BTW, I am using 'xterm' as the terminal for local display.

#1115259#25
Date:
2025-11-17 13:58:18 UTC
From:
To:
I also have the same issue, and also have libpam-systemd installed and systemd-logind running.

When I do a wall command from a xfce session, no terminals in that session or logins via ssh get the wall output, but a login on virtual console via ctrl-alt-f1 does get the output.

With the virtual console active, loginctl shows a "tty1" session under the TTY column, but all other sessions under the TTY column have a "-", which appears to be the same as the attached image in message #20.

Is this then a loginctl/systemd related issue?

Best regards
Paul

#1115259#32
Date:
2026-01-15 23:52:06 UTC
From:
To:
FYI, I had already reported this issue in 2024:

https://bugs.debian.org/cgi-bin/bugreport.cgi?bug=1087642

but the bug was closed without any solution.

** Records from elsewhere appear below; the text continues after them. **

-- ==== Sys2Proof/Machine/Array.lean ====
section
/-!
DEFINITION. The matrix array (chapter 03; encodings R87, R88): the issue checks, MLOAD, the streams, drains and clears, and
the running of the matrix instruction queue.
-/

namespace Sys2Proof.Machine

/-- The fields of MLOAD, MSTREAM and MACC that name the stationary operand (R87). -/
def mSfmt (w : Nat) : Nat := bits w 52 4
def mSsf (w : Nat) : Nat := bits w 48 4
def mSse (w : Nat) : Bool := bits w 47 1 == 1
def mTfmt (w : Nat) : Nat := bits w 43 4
def mTsf (w : Nat) : Nat := bits w 39 4
def mTse (w : Nat) : Bool := bits w 38 1 == 1
def mOp (w : Nat) : Nat := bits w 56 8
/-- K of MLOAD (13 bits) and of the streams (split). -/
def mK (w : Nat) : Nat := if mOp w = 0x40 then bits w 34 13 else bits w 34 4 * 512 + bits w 25 9
def mSbase (w : Nat) : Nat := bits w 21 13
def mBase (w : Nat) : Nat := bits w 8 13
def mWcc (w : Nat) : Nat := bits w 23 2
def mBank (w : Nat) : Nat := if mOp w = 0x41 ∨ mOp w = 0x42 then bits w 21 2 else bits w 54 2
def mCvt (w : Nat) : Bool := bits w 53 1 == 1
def mClr (w : Nat) : Bool := bits w 52 1 == 1
def mRnd (w : Nat) : Nat := bits w 50 2
def mSat (w : Nat) : Bool := bits w 49 1 == 1
def mUtag (w : Nat) : Nat := bits w 41 8

/-- Columns of a width class code (R88). -/
def wcOf (wcc : Nat) : Nat := 29 + wcc

/-- Row capacity (R50). -/
def rowCap : Fmt → Nat
  | .fp32 => 256 | .bf16 => 512 | .fp16 => 512 | .e5m2 => 1024 | .e4m3 => 1024 | .int8 => 1024
  | .e3m2 => 1365 | .e2m3 => 1365 | .e2m1 => 2048 | .int4 => 2048 | .t158 => 4096

def wideFmt : Fmt → Bool
  | .fp32 | .bf16 | .fp16 => true
  | _ => false

/-- Narrower than 8 bits (R40). -/
def narrowFmt : Fmt → Bool
  | .e3m2 | .e2m3 | .e2m1 | .int4 | .t158 => true
  | _ => false

/-- R40. -/
def pairOk (a b : Fmt) : Bool := if wideFmt a || wideFmt b then a == b else true

def intFmt (f : Fmt) : Bool := f == .int8 || f == .int4

/-- The accumulator type of R41. -/
def accType (a b : Fmt) (scaled : Bool) : AccTy := if intFmt a && intFmt b && !scaled then .int32 else .fp32

/-- Reduction elements a step (R48). -/
def gOf (a b : Fmt) : Nat := if narrowFmt a && narrowFmt b then 2 else 1

/-- A format with its scale field: scale code and enable (R37, R86). -/
def scaleCause (f : Fmt) (sf : Nat) (se : Bool) : Nat :=
  if se then (if (sfmtOfCode sf).isNone || wideFmt f then 2 else 0) else if f == .t158 || f == .e2m1 then 2 else 0

/-- The scale format in force. -/
def scaleOf (sf : Nat) (se : Bool) : Option SFmt := if se then sfmtOfCode sf else none

/-- Lines of one stationary row, of one row's scales (R50, R51). -/
def rowLines (f : Fmt) (k : Nat) : Nat := ceilDiv (regionBytes f k) 32
def scaleLines (sf : Option SFmt) (k : Nat) : Nat :=
  match sf with
  | none => 0
  | some x => ceilDiv (ceilDiv k (sfmtBlock x)) 32

/-- Wavefronts and lines of a streaming region (R54, R88). -/
def waveCount (k g wc : Nat) : Nat := ceilDiv k g + wc - 1
def streamLines (f : Fmt) (k g wc : Nat) : Nat := ceilDiv (regionBytes f (waveCount k g wc * wc * g)) 32
def streamScaleLines (sf : Option SFmt) (k : Nat) : Nat :=
  match sf with
  | none => 0
  | some x => ceilDiv k (sfmtBlock x)

/-- The first of a list of causes that is not 0. -/
def firstCause (xs : List Nat) : Option Nat := xs.find? (· ≠ 0)

/-- The region-bound trap of the first region that runs past line 8,191; the line recorded is where that region starts
(R79, R111; log 69). -/
def regionTrap (rs : List (Nat × Nat)) : Option (Nat × Nat × Nat) :=
  (rs.find? fun r => decide (8192 < r.1 + r.2)).map fun r => (2, 1, min r.1 8191)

Note that there is the same issue with systemd's shutdown command:

https://github.com/systemd/systemd/issues/35246

If "wall" expects the terminal to be part of the loginctl output,
then unfortunately, no login sessions have an attached TTY in my
case. But anyway, all terminals should normally be listed because
the goal is that the user should have the information at least in
the terminal he/she is watching. So I suppose that bugs should be
reported against these terminals (as this is where utmp was
handled).

#1115259#37
Date:
2026-06-26 13:55:52 UTC
From:
To:
Hi,

On Fri, 16 Jan 2026 00:52:06 +0100 Vincent Lefevre <vincent@vinc17.net> wrote:
logind. So all sessions that do not have a TTY in logind will not get
notified by "wall."

Logind gets the TTY from the PAM_TTY attribute. SSH does not set the TTY
while executing the PAM session hooks because it allocates the TTY
later, and may not have to allocate a TTY at all. So SSH sets PAM_TTY to
"ssh", and logind ignores the TTY if it is set to "ssh".

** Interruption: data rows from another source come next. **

/-- The check bits of the SRAM line that holds byte n of a transfer have failed: the source's where the source is a scratchpad or a
pigeonhole, else the destination's; n counts on into the destination past the source's last byte. The line becomes poisoned
(R113, R198). None where neither side is SRAM there. -/
def spoilLine (g d n : Nat) (s : State) : State :=
  let k := dKind d
  let total := if isSkew k then skewSrcExtent d else dRows d * dRbytes d
  let sram := srcSpad k || srcPig k
  if sram && decide (n < total) then
    if srcPig k then setPigPoison (pigOf g (dSrc d)) (srcByte d n % 2 ^ 19 / 32) true s else setPoison g (srcByte d n / 32) true s
  else
    let m := if sram then n - total else n
    if dstVault k then s
    else if dstPig k then setPigPoison (pigOf g (dDst d)) (dstByte d m % 2 ^ 19 / 32) true s
    else setPoison (dmaDstCore g d) (dstByte d m % 2 ^ 18 / 32) true s

/-- A corrected check-bit error of a transfer is counted, at the pigeonhole it touches or at the core (R113, R198). -/
def countCorrected (g d : Nat) (s : State) : State :=
  let k := dKind d
  if srcPig k then bump .phStatCe (pigCluster (pigOf g (dSrc d))) s
  else if dstPig k then bump .phStatCe (pigCluster (pigOf g (dDst d))) s
  else bump .coreStateSpCe g s

/-- The path of a transfer: vertical channel, crossbar, mesh (R96, R101). -/
def dmaPath (g d : Nat) : Nat :=
  let k := dKind d
  if srcVault k || dstVault k then 0
  else if k == 6 then 2
  else if pigCluster (pigOf g (if srcPig k then dSrc d else dDst d)) = clusterOf g then 1 else 2

def getChan (ch : Nat) (c : Core) : Chan := c.chans.getD ch {}
def setChan (ch : Nat) (x : Chan) (c : Core) : Core := { c with chans := c.chans.set ch x }

/-- Whether a transfer must still wait: an older one on its path, or an older instruction that has yet to read a line it
writes or to write a line it reads (R85, R101). -/
def dmaHeld (g ch : Nat) (s : State) : Bool :=
  let c := getCore g s
  let x := getChan ch c
  let dst := if dmaDstCore g x.desc = g then dmaDstRng x.desc else []
  (c.chans.any fun y => y.st == .busy && decide (y.seq < x.seq) && dmaPath g y.desc == dmaPath g x.desc) ||
  ((c.drain.toList ++ c.mq).any fun m => decide (m.seq < x.seq) && anyOverlap (mReads m.word) dst) ||
  (c.vq.any fun v => decide (v.seq < x.seq) &&
    (anyOverlap (vReads v.word v.cfg) dst || anyOverlap (vWrites v) (dmaSrcRng x.desc)))

end Sys2Proof.Machine
end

What confused me was that logind on Bookworm does show the TTY
information for SSH connections. It turns out that on Bookworm, logind
is using the TTY information from UTMP. However, UTMP was removed in Trixie.

So we need another way to set the TTY for the logind session to make
"wall" work again.

Thanks,
Alex

#1115259#42
Date:
2026-06-26 14:34:44 UTC
From:
To:
This is not true. With the re-creation of /run/utmp by
libutempter0 1.2.1-5, the xterm windows get the wall message.

Anyway, not all terminals run ssh.

If I understand correctly, /run/utmp was created by some systemd
package, and this is no longer done:

  systemd (256.7-2) unstable; urgency=medium
[...]
  * Disable utmp support, not y2038 safe. utmp support in tmux has been
    disabled, so autopkgtest should no longer break

But since it is still used by libutempter (and the terminals that
use this library), it is now recreated there:

/usr/lib/tmpfiles.d/libutempter0.conf contains

f /run/utmp 0664 root utmp

But since utmp support is currently not y2038 safe, there are
3 solutions until 2038 comes:

1. Make utmp y2038 safe (e.g. by changing the timestamp to 64 bits,
   which would need to rebuild the few programs that still use it).

2. Ignore the time in utmp (it doesn't seem to be used any longer,
   since "who" and "w" no longer use utmp).

3. Entirely replace utmp by logind for plain text terminals, e.g.
   started from the window manager or from other applications
   (PAM is not involved, so there should be some documentation
   on what to do).

Currently, there is no logind session for plain text terminals.